Material for this task below:

theorem State.halfOff_changes (s : State) (h : Fin 2) :
    State.Changes [.lanes, .power, .chans, .seqs, .ibufs, .engines, .groups, .streams, .crcs, .bss, .lcs, .gds, .abs_, .ta, .eic, .cs, .dbg] s (State.halfOff s h) := by
  unfold State.halfOff
  try dsimp only
  repeat'
    first
    | with_reducible apply State.Changes.refl
    | exact rfl
    | with_reducible apply State.Changes.step (k := State.halfErr_changes _ _ _)
    | with_reducible apply State.Changes.step (k := State.halfLeave_changes _ _ _)
    | split

theorem State.halfRestart_changes (s : State) (h : Fin 2) (wd : Bool) :
    State.Changes [.lanes, .power, .chans, .seqs, .ibufs, .engines, .groups, .streams, .crcs, .bss, .lcs, .gds, .abs_, .ta, .eic, .cs, .dbg] s (State.halfRestart s h wd) := by
  unfold State.halfRestart
  try dsimp only
  repeat'
    first
    | with_reducible apply State.Changes.refl
    | exact rfl
    | with_reducible apply State.Changes.step (k := State.halfErr_changes _ _ _)
    | with_reducible apply State.Changes.step (k := State.halfLeave_changes _ _ _)
    | with_reducible apply State.Changes.step (k := State.modPw_changes _ _)
    | split

theorem State.halfOn_changes (s : State) (h : Fin 2) :
    State.Changes [.power] s (State.halfOn s h) := by
  unfold State.halfOn
  try dsimp only
  repeat'
    first
    | with_reducible apply State.Changes.refl
    | exact rfl
    | with_reducible apply State.Changes.step (k := State.halfErr_changes _ _ _)
    | with_reducible apply State.Changes.step (k := State.modHalf_changes _ _ _)
    | split

theorem State.halfSleep_changes (s : State) (h : Fin 2) :
    State.Changes [.power, .eic, .dbg] s (State.halfSleep s h) := by
  unfold State.halfSleep
  try dsimp only
  repeat'
    first
    | with_reducible apply State.Changes.refl
    | exact rfl
    | with_reducible apply State.Changes.step (k := State.halfErr_changes _ _ _)
    | with_reducible apply State.Changes.step (k := State.modHalf_changes _ _ _)
    | with_reducible apply State.Changes.step (k := State.modPw_changes _ _)
    | with_reducible apply State.Changes.step (k := State.halfStacks_changes _ _)
    | with_reducible apply State.Changes.step (k := State.eicSettle_changes _)
    | split

theorem State.halfWake_changes (s : State) (h : Fin 2) :
    State.Changes [.power, .dbg] s (State.halfWake s h) := by
  unfold State.halfWake
  try dsimp only
  repeat'
    first
    | with_reducible apply State.Changes.refl
    | exact rfl
    | with_reducible apply State.Changes.step (k := State.halfErr_changes _ _ _)
    | with_reducible apply State.Changes.step (k := State.wakeHalf_changes _ _)
    | split

theorem State.autowake_changes (s : State) (c : Fin 256) :
    State.Changes [.power, .dbg] s (State.autowake s c) := by
  unfold State.autowake
  try dsimp only
  repeat'
    first
    | with_reducible apply State.Changes.refl
    | exact rfl
    | with_reducible apply State.Changes.step (k := State.wakeHalf_changes _ _)
    | split

theorem State.halfCtrl_changes (s : State) (h : Fin 2) (v : W32) :
    State.Changes [.lanes, .power, .chans, .seqs, .ibufs, .engines, .groups, .streams, .crcs, .bss, .lcs, .gds, .abs_, .ta, .eic, .cs, .dbg] s (State.halfCtrl s h v) := by
  unfold State.halfCtrl
  try dsimp only
  repeat'
    first
    | with_reducible apply State.Changes.refl
    | exact rfl
    | with_reducible apply State.Changes.step (k := State.halfWake_changes _ _)
    | with_reducible apply State.Changes.step (k := State.halfSleep_changes _ _)
    | with_reducible apply State.Changes.step (k := State.halfOn_changes _ _)
    | with_reducible apply State.Changes.step (k := State.halfRestart_changes _ _ _)
    | with_reducible apply State.Changes.step (k := State.halfOff_changes _ _)
    | with_reducible apply State.Changes.step (k := State.halfErr_changes _ _ _)
    | split

theorem State.halfUpDone_changes (s : State) (h : Fin 2) :
    State.Changes [.lanes, .power, .seqs, .ibufs, .engines, .groups, .streams, .crcs, .bss, .lcs, .gds, .abs_, .ta, .eic, .cs, .sec, .dbg] s (State.halfUpDone s h) := by
  unfold State.halfUpDone
  dsimp -zeta only [← State.set_sec_eq]
  try dsimp only
  repeat'
    first
    | with_reducible apply State.Changes.refl
    | exact rfl
    | with_reducible apply State.Changes.sec
    | with_reducible apply State.Changes.step (k := State.modHalf_changes _ _ _)
    | with_reducible apply State.Changes.step (k := State.eicSettle_changes _)
    | with_reducible apply State.Changes.step (k := State.halfReset_changes _ _)
    | split

theorem State.saveBanks_changes (s : State) (h : Fin 2) :
    State.Changes [.chans, .seqs, .pool, .mem] s (State.saveBanks s h).2 := by
  unfold State.saveBanks
  refine State.Changes.foldl_snd (.refl _ _) fun z n => ?_
  dsimp only
  split
  · have k := State.floatSave_changes z.2 n
    split <;> rename_i e <;> rw [e] at k
    · exact ((State.Changes.mono k rfl).step (State.uw_changes _ _ _) rfl).step (State.modSeq_changes _ _ _) rfl
    · exact State.Changes.mono k rfl
    · exact ((State.Changes.mono k rfl).step (State.modSeq_changes _ _ _) rfl).step (State.modChan_changes _ _ _) rfl
    · exact State.Changes.mono k rfl
  · exact .refl _ _

theorem State.sleepLoss_changes (s : State) (h : Fin 2) :
    State.Changes [.lanes, .seqs, .ibufs, .engines] s (State.sleepLoss s h) := by
  unfold State.sleepLoss
  dsimp -zeta only [← State.set_lanes_seqs_ibufs_engines_eq, ← State.set_ibufs_eq, ← State.set_engines_eq, ← State.set_seqs_eq, ← State.set_lanes_eq]
  try dsimp only
  repeat'
    first
    | with_reducible apply State.Changes.refl
    | exact rfl
    | with_reducible apply State.Changes.ibufs
    | with_reducible apply State.Changes.engines
    | with_reducible apply State.Changes.seqs
    | with_reducible apply State.Changes.lanes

End of Material for this task.

→ **Exercise directions**
The stretch of entries above that starts with the line containing "s h v) := by" and goes on through the line containing "theorem State.saveBanks_changes (s" is to be transcribed exactly, and no other line is to be transcribed.

→ **Solution to this exercise**
    State.Changes [.lanes, .power, .chans, .seqs, .ibufs, .engines, .groups, .streams, .crcs, .bss, .lcs, .gds, .abs_, .ta, .eic, .cs, .dbg] s (State.halfCtrl s h v) := by
  unfold State.halfCtrl
  try dsimp only
  repeat'
    first
    | with_reducible apply State.Changes.refl
    | exact rfl
    | with_reducible apply State.Changes.step (k := State.halfWake_changes _ _)
    | with_reducible apply State.Changes.step (k := State.halfSleep_changes _ _)
    | with_reducible apply State.Changes.step (k := State.halfOn_changes _ _)
    | with_reducible apply State.Changes.step (k := State.halfRestart_changes _ _ _)
    | with_reducible apply State.Changes.step (k := State.halfOff_changes _ _)
    | with_reducible apply State.Changes.step (k := State.halfErr_changes _ _ _)
    | split

theorem State.halfUpDone_changes (s : State) (h : Fin 2) :
    State.Changes [.lanes, .power, .seqs, .ibufs, .engines, .groups, .streams, .crcs, .bss, .lcs, .gds, .abs_, .ta, .eic, .cs, .sec, .dbg] s (State.halfUpDone s h) := by
  unfold State.halfUpDone
  dsimp -zeta only [← State.set_sec_eq]
  try dsimp only
  repeat'
    first
    | with_reducible apply State.Changes.refl
    | exact rfl
    | with_reducible apply State.Changes.sec
    | with_reducible apply State.Changes.step (k := State.modHalf_changes _ _ _)
    | with_reducible apply State.Changes.step (k := State.eicSettle_changes _)
    | with_reducible apply State.Changes.step (k := State.halfReset_changes _ _)
    | split

theorem State.saveBanks_changes (s : State) (h : Fin 2) :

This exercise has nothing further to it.